▸ DATA SUPPLIED:
-- ==== Sys2Proof/Decode.lean ====
section
/-!
DEFINITION. The cyclic check (R44), byte order (section 11.9), the management link's command frames
(R167, section 11.9): judging the bytes of a write transaction, and writing the frame of a command.
The opcode table gives no bits, so `decodeTableWord` spells no command.
-/

namespace Sys2Proof

/-- `n` shifts of the check register, with generator x^8 + x^2 + x + 1 (R44). -/
def crcShift : Nat → Byte → Byte
  | 0, r => r
  | n + 1, r => crcShift n (if r.msb then (r <<< 1) ^^^ 0x07#8 else r <<< 1)

/-- The check register after one more byte (R44). -/
def crcByte (r b : Byte) : Byte := crcShift 8 (r ^^^ b)

/-- The 8-bit cyclic check over bytes in ascending address order, initial value hex FF (R44). -/
def crc8 (bytes : List Byte) : Byte := bytes.foldl crcByte 0xFF#8

/-- `v` as `n` bytes, most significant byte first (section 11.9). -/
def beBytes : Nat → Nat → List Byte
  | 0, _ => []
  | n + 1, v => BitVec.ofNat 8 (v / 256 ^ n) :: beBytes n v

/-- The number that bytes stand for, most significant byte first (section 11.9). -/
def beNat (bytes : List Byte) : Nat := bytes.foldl (fun n b => n * 256 + b.toNat) 0

/-- Two bytes as a 16-bit number, the first the more significant. -/
def be16 (hi lo : Byte) : BitVec 16 := hi ++ lo

/-- The command a frame spells, from its command code and its parameter bytes; none where the code
is not one of the thirteen or the parameter length does not match it (Command Frames, R167). -/
def parseCommand (code : Byte) (params : List Byte) : Option Instr :=
  match code.toNat, params with
  | 0x01, [] => some .status
  | 0x02, [] => some .flush
  | 0x10, [i] => some (.readRegion i)
  | 0x11, [i, f1, f0, l1, l0, m, e] => some (.writeRegion i (be16 f1 f0) (be16 l1 l0) m e)
  | 0x12, [i] => some (.freezeRegion i)
  | 0x20, [] => some .readCounters
  | 0x21, [] => some .clearCounters
  | 0x22, [] => some .readFault
  | 0x30, [s1, s0] => some (.mapQuery (be16 s1 s0))
  | 0x31, [p1, p0] => some (.sectorQuery (be16 p1 p0))
  | 0x32, [s1, s0] => some (.releaseSector (be16 s1 s0))
  | 0x40, [d1, d0, t1, t0] => some (.setTiming (be16 d1 d0) (be16 t1 t0))
  | 0x41, [e] => some (.eventEnable e)
  | _, _ => none

/-- What the link finds when it checks a frame (R167). -/
inductive FrameVerdict where
  /-- The frame is answered CHECK: its check byte differs, it ends before its stated length, or it
  carries bytes beyond its check byte. -/
  | badCheck
  /-- The frame is answered INVALID: an unknown code, or a parameter length that does not match. -/
  | invalid (code : Byte)
  /-- The frame stands and spells a command. -/
  | command (c : Instr)
  deriving DecidableEq, Repr

/-- Judge the bytes of a write transaction (R167): command code, parameter length n, n parameter
bytes, and a check byte over all bytes before it. -/
def judgeFrame (bytes : List Byte) : FrameVerdict :=
  match bytes with
  | code :: n :: rest =>
    if rest.length ≠ n.toNat + 1 then .badCheck
    else if bytes.getLast? ≠ some (crc8 bytes.dropLast) then .badCheck
    else
      match parseCommand code rest.dropLast with
      | some c => .command c
      | none => .invalid code
  | _ => .badCheck

/-- The code and the parameter bytes of a management command; none for a command that is no frame
of the link (Command Frames, section 11.9). -/
def commandParts : Instr → Option (Byte × List Byte)
  | .status => some (0x01, [])
  | .flush => some (0x02, [])
  | .readRegion i => some (0x10, [i])
  | .writeRegion i f l m e => some (0x11, i :: beBytes 2 f.toNat ++ beBytes 2 l.toNat ++ [m, e])
  | .freezeRegion i => some (0x12, [i])
  | .readCounters => some (0x20, [])
  | .clearCounters => some (0x21, [])
  | .readFault => some (0x22, [])
  | .mapQuery n => some (0x30, beBytes 2 n.toNat)
  | .sectorQuery n => some (0x31, beBytes 2 n.toNat)
  | .releaseSector n => some (0x32, beBytes 2 n.toNat)
  | .setTiming d t => some (0x40, beBytes 2 d.toNat ++ beBytes 2 t.toNat)
  | .eventEnable e => some (0x41, [e])
  | .por | .rstAsserted | .rstReleased | .pfailAsserted | .pfailReleased | .flushFallingEdge
  | .hostRead .. | .hostWrite .. | .hostCycleAbandoned | .hostCycleEnd | .commitDelayExpiry _
  | .longStall | .heldWritePresented | .flushDrain | .laneTake _ | .laneReadLineResult _
  | .laneProgramLineResult .. | .relocationTake | .spareReport | .claimResult _
  | .copyReadLineResult | .copyProgramLineResult _ | .sealResult _ | .sourceRetireResult _
  | .targetRetireResult _ | .eraseStart _ | .eraseSectorResult .. | .countResult ..
  | .eraseRetireResult .. | .releaseProgramResult _ | .releaseRetireResult _
  | .hostReadLineResult | .readTagResult _ | .pauseAnswer .. | .progressIntervalReached _
  | .operationTimeout _ | .pauseTimeout _ | .dieResetTimeout _ | .dieReadyAfterReset _
  | .dieReadyAfterTimeout _ | .dieReadyAfterPauseTimeout _ | .dieReadyAfterAbandon _ | .scanEnd
  | .badCommandFrame _ => none

/-- A frame's bytes: the first bytes, then the check over them (section 11.9). -/
def withCheck (bytes : List Byte) : List Byte := bytes ++ [crc8 bytes]

/-- The command frame of a management command (section 11.9). -/
def encodeFrame (c : Instr) : Option (List Byte) :=
  (commandParts c).map fun p => withCheck (p.1 :: BitVec.ofNat 8 p.2.length :: p.2)

/-- The command a word spells by the table's bits. No row of spec/opcode_table.json gives bits
(its `fields` are empty and it has no `fixed`), so no word spells a command. -/
def decodeTableWord (_nbits _w : Nat) : Option Instr := none

end Sys2Proof
end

▸ WORK ORDER:
Report each line of the material in which the string "before" occurs.

▸ YOUR RESPONSE:
  /-- The frame is answered CHECK: its check byte differs, it ends before its stated length, or it
bytes, and a check byte over all bytes before it. -/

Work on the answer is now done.